The MS/MS data were searched against a composite target-decoy database, containing the SGD database (orf_trans.fasta, ftp://genome-ftp.stanford.edu/pub/yeast/data_download/sequence/genomic_sequence/orf_protein/) and its reversed complements, using SEQUEST (Version 27, Revision 12) on Linux cluster systems having 32 – 35 nodes. The database was an alternate composite target-decoy database16 that uses protein reversal as a decoy sequence.
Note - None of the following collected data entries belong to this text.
-- ==== Sys2Proof/Machine/Step.lean ====
section
/-! DEFINITION. One step of the block: the command at the front of the queue is run. -/

namespace Sys2Proof.Machine

/-- The command at the front of the queue is taken and run on the state with the queue's rest; on an empty queue the block
idles (log entry 1). -/
def step (s : State) : Host.Outcome State Fault Refusal :=
  match s.pending with
  | c :: rest => exec c { s with pending := rest }
  | [] => .next s

/-- The state with the command that a word spells put at the front of its queue; unchanged where the word spells none. -/
def State.withFetchWord (s : State) (nbits w : Nat) : State :=
  match decodeTableWord nbits w with
  | some c => { s with pending := c :: s.pending }
  | none => s

end Sys2Proof.Machine
end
The tolerance was set to 10 ppm (see supplementary figure 1) or 0.1 Da or 3 Da for precursor ions and 1 Da for fragment ions. The oxidation of methionine (15.994920 Da) was used as a variable modification. The hydrolysis of asparagine (0.98402 Da) was used in analysis of deamidation. The search results were filtered using an estimated FP rate.16 The FP rate of the peptide assignment was estimated through a composite target/decoy database search. The values of Xcorr and the ΔCn threshold for the 1% FP rate were used to obtain peptide IDs.
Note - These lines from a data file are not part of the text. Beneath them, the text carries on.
/-- R39: where the active floors fit the capacity and no ceiling is below its floor, every stored target of the active set is
at least the flow's floor and at most its ceiling, and the targets sum to at most the capacity. R24: the refill rate of an active,
unfrozen flow under a profile with both gains 0 and start step 16383, as after power-on, becomes its target, with saturation
none. -/
def Obligations.TargetsFitTheCapacity : Prop :=
  ∀ (s : State) (y : Tally) (rest : List Tally), Live s → s.rate.queue = y :: rest →
    (s.mon y.port).enable = true → (s.mon y.port).linkUp = true →
    sumActive s y (·.floor) ≤ Table.get s.rate.capacity y.port →
    (∀ f ∈ activeFlows s y, (s.rflow f).view.floor ≤ (s.rflow f).view.ceiling) →
    ∃ t, exec .tallyComputation s = .next t ∧
      (∀ f ∈ activeFlows s y, (s.rflow f).view.floor ≤ (t.rflow f).ctl.lastTarget ∧
        (t.rflow f).ctl.lastTarget ≤ (s.rflow f).view.ceiling) ∧
      ((activeFlows s y).map fun f => (t.rflow f).ctl.lastTarget).sum ≤ Table.get s.rate.capacity y.port ∧
      ∀ f ∈ activeFlows s y, (s.rflow f).ctl.frozen = false →
        (Table.get s.rate.profiles (s.rflow f).view.profile).kp = 0 →
        (Table.get s.rate.profiles (s.rflow f).view.profile).ki = 0 →
        (Table.get s.rate.profiles (s.rflow f).view.profile).startStep = 16383 → (s.rflow f).view.ceiling ≤ 16383 →
        (t.rflow f).ctl.rate = targetOf s y f ∧ (t.rflow f).ctl.saturation = .none

/-- R13, R41: a refill set is taken whole. At a disabled port it is discarded; otherwise the balance of each flow it names
becomes the lesser of the balance plus the refill and the burst cap, unless the flow is OFF, tripped or no longer held. -/
def Obligations.RefillSetApplied : Prop :=
  ∀ (s : State) (e : TargetPort) (x : RefillSet) (later : List RefillSet), Live s → (s.arb e).refills = x :: later →
    ∃ t, exec (.refillSet e) s = .next t ∧ t.arb e = { s.arb e with refills := later } ∧
      ((s.mon e).enable = false → changesOnly s t [.arbiter e]) ∧
      ((s.mon e).enable = true → ∀ f, t.flow f =
        match x.find? fun y => y.1 = f with
        | some y =>
          if Holds s e f ∧ ¬ Off s f ∧ ¬ TrippedAt s e f then
            { s.flow f with
              demand :=
                { (s.flow f).demand with
                  balance := min ((s.flow f).demand.balance + y.2) (s.flow f).view.burstCap } }
          else s.flow f
        | none => s.flow f) ∧
      changesOnly s t (.arbiter e :: allHeld)

/-! ## Grants -/

/-- R70 to R77: the candidate of the lowest class and, in it, the first behind the rotation pointer is granted its grant
size into the lowest free slot; and where no flow is a candidate nothing changes. That the row then leaves the state is
the model's choice (log entry 2). -/
def Obligations.GrantIssuedToChosenFlow : Prop :=
  ∀ (s : State) (e : TargetPort), Live s →
    ((∀ f, ¬ Candidate s e f) → exec (.grantIssue e) s = .next s) ∧
    ∀ (f : Flow) (n : Slot), Chosen s e f → (freeSlots s e).head? = some n →
      ∃ t, exec (.grantIssue e) s = .next t ∧
        (∀ k, Table.get (t.arb e).slots k =
          if k = n then
            { generation := (Table.get (s.arb e).slots n).generation + 1
              grant := some { flow := f, issued := size s e f, remaining := size s e f, age := 0 } }
          else Table.get (s.arb e).slots k) ∧
        t.flow f =
          { s.flow f with
            demand :=
              { (s.flow f).demand with
                balance := (s.flow f).demand.balance - size s e f
                outstanding := (s.flow f).demand.outstanding + size s e f
                grantCount := (s.flow f).demand.grantCount + 1 } } ∧
        t.arb e =
          { s.arb e with
            slots := (t.arb e).slots
            budget := (s.arb e).budget - size s e f
            granted := (s.arb e).granted + size s e f
            rotation := Table.put (s.arb e).rotation (s.flow f).view.urgency f } ∧
        size s e f ≤ (s.flow f).demand.balance ∧ size s e f ≤ (s.arb e).budget ∧
        Table.get t.link.waiting e = handedOn s e
          [.grant { port := e, slot := n, generation := (Table.get (s.arb e).slots n).generation + 1 } f (size s e f)] ∧
        changesOnly s t [.arbiter e, .held f, .waiting e]

/-- R78, R169: while the link is UP the oldest waiting record of an arbiter goes out, laid out as kind 9 or 10, the
grant tag, the flow's host port and tag with bit 0 set, and the cells, with a check that passes. The field that shows
the record sent is the model's own (log entry 19). -/
def Obligations.OldestRecordIsSent : Prop :=
  ∀ (s : State) (e : TargetPort) (x : OutRecord) (later : List OutRecord), Live s → s.link.up = true →
    Table.get s.link.waiting e = x :: later →
    ∃ t, exec (.linkRecordSend e) s = .next t ∧ Table.get t.link.waiting e = later ∧
      changesOnly s t [.waiting e, .sent] ∧
      ∃ b, t.link.sent = some b ∧ checkPasses b = true ∧ b[6] = 0 ∧
        (∀ tag f n, x = .grant tag f n →
          b[0] = 9 ∧ be16 b[1] b[2] = tag.port.val * 512 + tag.slot.val * 64 + tag.generation.toNat ∧
          b[3].toNat = f.val / 4 * 8 + f.val % 4 * 2 + 1 ∧ be16 b[4] b[5] = n % 65536) ∧
        ∀ tag f n, x = .cancel tag f n →
          b[0] = 10 ∧ be16 b[1] b[2] = tag.port.val * 512 + tag.slot.val * 64 + tag.generation.toNat ∧
          b[3].toNat = f.val / 4 * 8 + f.val % 4 * 2 + 1 ∧ be16 b[4] b[5] = n % 65536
As displayed in Figure 1, iPE-MMR combines several analysis steps of MS data de-isotoping and unique mass class clustering and MS/MS data refinements by DeconMSn, PE-MMR, DtaRefinery. As described in previous detail, the MS data sets arising from the LC-MS/MS experiments were submitted directly as a batch to ICR-2LS,14 and the isotopic distributions and charge states of the peptide ions in the mass spectra were deconvoluted using the THRASH algorithm developed by Horn et al.12 In an LC-MS/MS experiment, a peptide MS peak is detected over a period of time during LC elution. iPE-MMR groups such mass spectral peaks that have similar monoisotopic masses (within a mass tolerance of 10 ppm), but different LC elution times into a unique mass class (UMC). All of the UMCs observed in an LC-MS/MS experiment were recorded in an XML-formatted file (denoted herein a “UMC list”). We used a simple approach to generate UMCs by using mass tolerance and the requirement of detection in sequential mass spectra. Briefly, when a monoisotopic mass was first calculated, the mass was searched in subsequent MS scans with a mass tolerance of ±10 ppm. The sequential mass spectral peaks having masses within this tolerance were grouped into a UMC until there were no corresponding peaks for more than five consecutive mass spectra. Mass spectral peaks had to be observed in at least two scans to compose a UMC.
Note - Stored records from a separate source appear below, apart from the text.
-- ==== Sys2Proof/Tests/Slice0.lean ====
section
/-! SUPPORT. The model's own tests: the well-formedness checks, worked examples of the manual, and for each statement with
hypotheses a state and operands that meet them. Expected values come from the manual's worked examples, named at each test. -/

namespace Sys2Proof.Tests

open Sys2Proof.Machine Sys2Proof.Safety

set_option Elab.async false

/-! ## Small states -/

/-- A command record with these first bytes, the rest 0. -/
def cmdOf (l : List Nat) : CommandRecord := Vector.ofFn fun i => byteOf (l.getD i.val 0)

/-- A link record of 8 bytes. -/
def linkOf (l : List Nat) : LinkRecord := Vector.ofFn fun i => byteOf (l.getD i.val 0)

/-- The part with RESET low. -/
def held : State := { State.reset with resetLow := true }

/-- The part with its fabric link UP. -/
def linked : State := State.reset.withLink { powerOnLink true with up := true }

/-- The part with a command record at the head of port A's queue. -/
def offering (l : List Nat) : State := State.reset.setMgmt .a { powerOnMgmt with commands := [cmdOf l] }

/-- A command of port A in execution. -/
def job (todo : List Request) (commit : Option Commit) (payload : Payload) : Running :=
  { port := .a, tag := 7, kind := 1, todo := todo, commit := commit, status := .done, scope := none, payload := payload,
    notify := true, drain := [] }

/-- The part with a command of port A in execution that has these requests to send. -/
def asking (todo : List Request) : State := State.reset.withRunning (some (job todo none .absent))

/-- The part with port `e` in service. -/
def serving (s : State) (e : TargetPort) : State := s.setMon e { powerOnMonitor with enable := true, linkUp := true }

/-- A flow in RUN at the Rate Engine. -/
def running (s : State) (f : Flow) (v : RateView) (rate : Nat) (integrator : Int) : State :=
  s.setRflow f { view := v, ctl := { powerOnController with state := .run, rate := rate, integrator := integrator } }

/-- An arbiter with a grant of 256 cells to F40 in slot 0 under generation 21, of which some cells remain. -/
def granting (remaining age : Nat) : Arbiter :=
  { powerOnArbiter with
    slots := Table.put powerOnArbiter.slots 0
      { generation := 21, grant := some { flow := 40, issued := 256, remaining := remaining, age := age } } }

/-- The part with that grant at T2, and a record passed to T2's arbiter. -/
def inbox (remaining : Nat) (m : ArbiterMsg) : State :=
  (State.reset.setArb 2 { granting remaining 1 with inbox := [m] }).setFlow 40
    { powerOnArbiterFlow with
      holder := some 2
      demand := { zeroDemand with backlog := 2048, outstanding := remaining, grantCount := 1 } }

/-- What a step leaves, or the state before where it stops. -/
def after (c : Instr) (s : State) : State :=
  match exec c s with
  | .next t => t
  | .fault _ => s
  | .refused _ => s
We note that a UMC uses neutral monoisotopic masses (not m/z values) to cluster MS features. A UMC contains monoisotopic mass information from every MS feature of different charge state within 10 ppm mass tolerance and elution requirements. After generation of UMCs, iPE-MMR calculates an intensity-weighted average monoisotopic mass value of up to 20 top intensity component masses of a UMC to represent each UMC, which we termed the “UMC mass”.
One of the major issues when using tandem mass spectra for accurate peptide identification is inaccuracy in determining the monoisotopic masses of the precursor peptide ions selected for fragmentation. As described in detail previously,1 the conventional method of determining monoisotopic masses of precursor ions suffers from errors in deisotoping due to the non-statistical behavior of experimental isotopic distribution.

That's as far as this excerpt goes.